Retrieve every line from the records in which the word "immediate" occurs.

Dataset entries
________________________

-- ==== Sys2Proof/Machine/Operands.lean ====
section
/-! DEFINITION. Operand resolution (spec/41_operands.md): effective addresses, the admitted Load forms, their check order
and effects, and the application of any operation with its trailing bytes. -/

namespace Sys2Proof.Machine

/-! ### Effective addresses -/

/-- The address of a displaced-indexed operand: base plus signed displacement modulo 2^16 (41_operands.md R99; log entry 12). -/
def indexedAddress (s : State) (p : Reg16) (d : Byte) : Word := s.read16 p + displacement d

/-- The effective address of `Mem(a)` with these trailing bytes, if the form has one (41_operands.md R98 to R101). A raw
selector has none (log entry 14). -/
def effectiveAddress (s : State) (t : Trailing) (a : Operand) : Option Word :=
  match t, a with
  | .noOperand, .reg16 (.named p) => if p.isIndex then none else some (s.read16 p)
  | .displacement d, .reg16 (.named p) => if p.isIndex then some (indexedAddress s p d) else none
  | .nn first second, .imm16 => some (imm16 first second)
  | _, _ => none

/-! ### The effects of the five admitted forms -/

/-- L1: copy an 8-bit register (41_operands.md R102). -/
def loadRegReg (dst src : Reg8) (s : State) : Answer := complete (s.write8 dst (s.read8 src))

/-- L2: an 8-bit immediate into a register (41_operands.md R102). -/
def loadRegImm (dst : Reg8) (n : Byte) (s : State) : Answer := complete (s.write8 dst n)

/-- L3: a 16-bit immediate into a register or pair (41_operands.md R102). -/
def loadReg16Imm (dst : Reg16) (nn : Word) (s : State) : Answer := complete (s.write16 dst nn)

/-- L4: a byte of data memory into a register (41_operands.md R102), or OutOfBounds with the register unchanged (R103). -/
def loadRegMem (dst : Reg8) (ea : Word) (s : State) : Answer :=
  match s.memRead .dmem ea.toNat with
  | .ok v => complete (s.write8 dst v)
  | .error e => raise e s

/-- L5: a register into a byte of data memory (41_operands.md R102), or OutOfBounds with memory unchanged (R103). -/
def storeMemReg (ea : Word) (src : Reg8) (s : State) : Answer :=
  match s.memWrite .dmem ea.toNat (s.read8 src) with
  | .ok s' => complete s'
  | .error e => raise e s

/-- A form with no defined semantics, every Add among them (41_operands.md R102, 45_add.md, 60_exceptions.md R135). -/
def unsupported (s : State) : Answer := raise .unsupportedOperandForm s

/-! ### The form check -/

/-- An admitted Load, with its effective address or immediate already assembled (41_operands.md R102). -/
inductive LoadForm where
  | regReg (dst src : Sel8)
  | regImm (dst : Sel8) (n : Byte)
  | reg16Imm (dst : Sel16) (nn : Word)
  | regMem (dst : Sel8) (ea : Word)
  | memReg (ea : Word) (src : Sel8)
deriving DecidableEq, Repr

/-- The form of `Load(dst, src)` with these trailing bytes, if it is one of L1 to L5 (41_operands.md R102). -/
def loadForm (s : State) (t : Trailing) (dst src : Operand) : Option LoadForm :=
  match dst, src, t with
  | .reg d, .reg r, .noOperand => some (.regReg d r)
  | .reg d, .imm8, .n b => some (.regImm d b)
  | .reg16 p, .imm16, .nn first second => some (.reg16Imm p (imm16 first second))
  | .reg d, .mem a, t => (effectiveAddress s t a).map (.regMem d)
  | .mem a, .reg r, t => (effectiveAddress s t a).map (.memReg · r)
  | _, _, _ => none

/-- Resolve the selectors of an admitted form, then access memory and write: steps 3 to 5 of 41_operands.md R103. -/
def performLoad (form : LoadForm) (s : State) : Answer :=
  match form with
  | .regReg d r =>
    match resolve8 d, resolve8 r with
    | .ok dst, .ok src => loadRegReg dst src s
    | _, _ => raise .registerNotFound s
  | .regImm d n =>
    match resolve8 d with
    | .ok dst => loadRegImm dst n s
    | .error e => raise e s
  | .reg16Imm p nn =>
    match resolve16 p with
    | .ok dst => loadReg16Imm dst nn s
    | .error e => raise e s
  | .regMem d ea =>
    match resolve8 d with
    | .ok dst => loadRegMem dst ea s
    | .error e => raise e s
  | .memReg ea r =>
    match resolve8 r with
    | .ok src => storeMemReg ea src s
    | .error e => raise e s

/-- `Load(dst, src)`: the form check first (41_operands.md R103), then the form's effect. -/
def applyLoad (t : Trailing) (dst src : Operand) (s : State) : Answer :=
  match loadForm s t dst src with
  | some form => performLoad form s
  | none => unsupported s

/-- Apply any operation to the state after the trailing fetch (40_cycle.md R86): Nop changes nothing (42_nop.md R105 to
R107), Load follows 41_operands.md R102 and R103, every Add is unsupported (45_add.md R132). -/
def applyOperation (op : Operation) (t : Trailing) (s : State) : Answer :=
  match op with
  | .nop => complete s
  | .load dst src => applyLoad t dst src s
  | .add _ _ => unsupported s

end Sys2Proof.Machine
end

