/-- V43 to V46: the signed displacement and the wrap; V48: no address. -/
theorem test_indexed_address :
    indexedAddress (mk { regs0 with ix := 0x1000 }) .ix 0x7F = 0x107F ∧
    indexedAddress (mk { regs0 with ix := 0x1000 }) .ix 0x80 = 0x0F80 ∧
    indexedAddress (mk { regs0 with iy := 0xFFFF }) .iy 0x01 = 0x0000 ∧
    indexedAddress (mk regs0) .ix 0xFF = 0xFFFF ∧
    effectiveAddress (mk regs0) .noOperand (.r16 .ix) = none := by decide

/-- V74 to V76. -/
theorem test_other_entries :
    erred (ran (entry (mk regs0) 0xDD ⟨.noOperand, .load (.r8 .a) (.mem (.r16 .ix))⟩) 8 0xDD) .unsupportedOperandForm = true ∧
    (ran (entry (mk { regs0 with sp := 0x8000 } (dmem := [(0x8000, 0x12)])) 0x08
      ⟨.noOperand, .load (.r8 .b) (.mem (.r16 .sp))⟩) 8 0x08).regs.b = 0x12 ∧
    (ran (entry (mk { regs0 with a := 0x01 }) 0x08 ⟨.n, .load (.r8 .f) .imm8⟩) 16 0xC308).read16 .af = 0xC301 := by decide

/-- V50: `Mem(Reg16(PC))` addresses the byte after the instruction. -/
theorem test_pc_indirect :
    (ran (entry (mk { regs0 with pc := 0x0040 } (dmem := [(0x0041, 0x66)])) 0x08
      ⟨.noOperand, .load (.r8 .b) (.mem (.r16 .pc))⟩) 8 0x08).regs.b = 0x66 := by decide

/-- V77 to V80. -/
theorem test_ld_rp_nn :
    (ran (mk regs0) 24 0x07C501).regs = { regs0 with b := 0xC5, c := 0x07, pc := 3 } ∧
    (ran (mk regs0) 24 0x123411).regs = { regs0 with d := 0x34, e := 0x12, pc := 3 } ∧
    (ran (mk regs0) 24 0x800021).regs = { regs0 with h := 0x00, l := 0x80, pc := 3 } ∧
    (ran (mk regs0) 24 0xFFFE31).regs = { regs0 with sp := 0xFFFE, pc := 3 } := by decide

/-- V81 to V83. -/
theorem test_ld16_unsupported :
    erred (ran (mk regs0) 24 0x100022) .unsupportedOperandForm = true ∧
    (ran (mk { regs0 with h := 0x01, l := 0x02 }) 24 0x12342A).regs = { regs0 with h := 0x01, l := 0x02, pc := 3 } ∧
    (ran (mk { regs0 with sp := 0x1234, l := 0x80 }) 8 0xF9).regs = { regs0 with sp := 0x1234, l := 0x80, pc := 1 } := by decide

/-- V84 and V85. -/
theorem test_ld_other16_nn :
    (ran (entry (mk { regs0 with pc := 0x0010 }) 0xC3 ⟨.nn, .load (.r16 .pc) .imm16⟩) 24 0x4000C3).regs.pc = 0x4000 ∧
    (ran (entry (mk regs0) 0x08 ⟨.nn, .load (.r16 .af) .imm16⟩) 24 0x800108).regs = { regs0 with a := 0x01, f := 0x80, pc := 3 } := by
  decide

/-- V86 to V89: every Add raises UnsupportedOperandForm; V87 reads no memory. -/
theorem test_add :
    (ran (mk { regs0 with a := 0x01, b := 0x02 }) 8 0x80).regs = { regs0 with a := 0x01, b := 0x02, pc := 1 } ∧
    erred (ran (mk { regs0 with h := 0xFF, l := 0xFF } 0x1000) 8 0x86) .unsupportedOperandForm = true ∧
    (ran (mk { regs0 with a := 0x10 }) 16 0x05C6).regs = { regs0 with a := 0x10, pc := 2 } ∧
    erred (ran (mk { regs0 with h := 0x12, l := 0x34 }) 8 0x29) .unsupportedOperandForm = true := by decide

/-! ### Witnesses: for each obligation with hypotheses, a state and operands that meet them all, clause by clause, at the
boundary of each range -/

theorem witness_PairReadPutsHighInTheLowByte :
    pairHalves .bc = some (.b, .c) ∧ pairHalves .de = some (.d, .e) ∧ pairHalves .hl = some (.h, .l) ∧
    pairHalves .af = some (.a, .f) := by decide

theorem witness_PairWriteSplitsTheValue : pairHalves .af = some (.a, .f) ∧ Reg8.r ≠ .a ∧ Reg8.r ≠ .f := by decide

theorem witness_PairViewsAreBidirectional : pairHalves .hl = some (.h, .l) := by decide

theorem witness_TrueRegistersAreIndependentStorage :
    pairHalves .pc = none ∧ pairHalves .sp = none ∧ pairHalves .ix = none ∧ pairHalves .iy = none ∧ Reg16.iy ≠ .pc := by
  decide

/-- A memory of four bytes with one cell listed. -/
def four : Memory := ⟨4, [(1, 0x11)]⟩

theorem witness_MemoryRoundTrip : four.wf ∧ 3 < four.cap ∧ 2 + 1 < four.cap ∧ 0 ≠ 3 := by decide

theorem witness_AccessOutsideCapacityFails :
    let s := mk regs0 4
    (s.mem .dmem).cap < 4 + 1 ∧ (s.mem .dmem).cap < 3 + 2 ∧ (s.mem .imem).cap < 2 + 3 ∧ (s.mem .imem).cap < 5 + 0 ∧ [1, 2, 3].length = 3 ∧
    s.lastResult = none ∧ 3 + 1 ≤ (s.mem .imem).cap ∧ 2 + 2 ≤ (s.mem .dmem).cap ∧ 4 + 0 ≤ (s.mem .dmem).cap := by decide

theorem witness_BulkStoreThenLoad :
    four.wf ∧ 2 + [0xAA, 0xBB].length ≤ four.cap ∧ 1 < [0xAA, 0xBB].length ∧ (1 < 2 ∨ 2 + [0xAA, 0xBB].length ≤ 1) := by
  decide

theorem witness_HostWritesOnlyBeforeTheFirstTick : ∃ t, step (mk regs0) = .next t := ⟨_, rfl⟩
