-- ==== Sys2Proof/Syntax.lean ====
section
/-!
DEFINITION. The abstract syntax: operand types and Instr, one constructor for each row of the opcode table. The header (R75, R77) stands beside an instruction, not in it.
-/
namespace Sys2Proof

abbrev SReg := Fin 32
abbrev FReg := Fin 16
abbrev GReg := Fin 16
abbrev LReg := Fin 8
abbrev VReg := Fin 16
abbrev MReg := Fin 32
abbrev KReg := Fin 32
abbrev PReg := Fin 8
abbrev QNo := Fin 8
abbrev BankNo := Fin 64
abbrev TagNo := Fin 128
abbrev BarNo := Fin 512

/-- Scopes, narrow to wide (R84, R237). -/
inductive Scope where
  | core | bay | die | dev | dom
  deriving DecidableEq, Repr, Inhabited

/-- Element formats by FMT code (R56). -/
inductive Fmt where
  | raw | fp32 | bf16 | fp16 | e4m3 | e5m2 | int8 | int32 | dsh8 | e4m3s | e5m2s
  deriving DecidableEq, Repr, Inhabited

/-- The rules by which the scanner refuses a word (R96), in its order: a reserved major; a function, operation or kind; a register number; a zero field; a queue; a CSR; selectors and directions; a scope; an FMT immediate; a combination; a value a description reserves; a loop offset; a first word at the page's end. -/
inductive ScanRule where
  | major | selector | register | zeroField | queue | csr | matrix | scope | format | combination | reserved | loopOffset | lastWord
  deriving DecidableEq, Repr, Inhabited

/-- Access sizes of LD and ST (R118). -/
inductive MemSize where
  | b | h | w | d
  deriving DecidableEq, Repr, Inhabited

/-- Differentiation modes (R42, R151). -/
inductive DMode where
  | off | fwd | rev
  deriving DecidableEq, Repr, Inhabited

/-- The CSRs of R42. -/
inductive Csr where
  | ctxclass | status | vrank | vcount | part | frnd | fflags | scaleRcp | dmode
  | tapeBase | tapeLimit | tapeHead | adjRoot | patchEpoch | yieldDl | expStall
  | trapVec | trapCause
  deriving DecidableEq, Repr, Inhabited

/-- Directions of a product operand (R83). -/
inductive Dir where
  | r | c | w
  deriving DecidableEq, Repr, Inhabited

/-- Source of a product operand (R82). -/
inductive Sel where
  | slot (m : MReg)
  | pat (p : PReg)
  deriving DecidableEq, Repr, Inhabited

/-- Kind and parameters of PAT.SET (R93, R194). -/
inductive PatSpec where
  | none | ones | ltri | utri | sltri
  | ident (off : BitVec 8)
  | perm (q : QNo)
  | band (count : BitVec 4) (first : BitVec 4)
  deriving DecidableEq, Repr, Inhabited

/-- Conditions of VCMP (R218). -/
inductive VCond where
  | eq | lt | le | un
  deriving DecidableEq, Repr, Inhabited

/-- Operations of the atomics (R123). -/
inductive AtOp where
  | add | binc | cas | swp | max | fadd
  deriving DecidableEq, Repr, Inhabited

/-- aux bits of VST and RT.ST (R225). -/
structure StAux where
  sat : Bool
  scl : Bool
  hist : Bool
  deriving DecidableEq, Repr, Inhabited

________________________

- [Output]:
/-- L2: an 8-bit immediate into a register (41_operands.md R102). -/
/-- L3: a 16-bit immediate into a register or pair (41_operands.md R102). -/
/-- An admitted Load, with its effective address or immediate already assembled (41_operands.md R102). -/
/-- The rules by which the scanner refuses a word (R96), in its order: a reserved major; a function, operation or kind; a register number; a zero field; a queue; a CSR; selectors and directions; a scope; an FMT immediate; a combination; a value a description reserves; a loop offset; a first word at the page's end. -/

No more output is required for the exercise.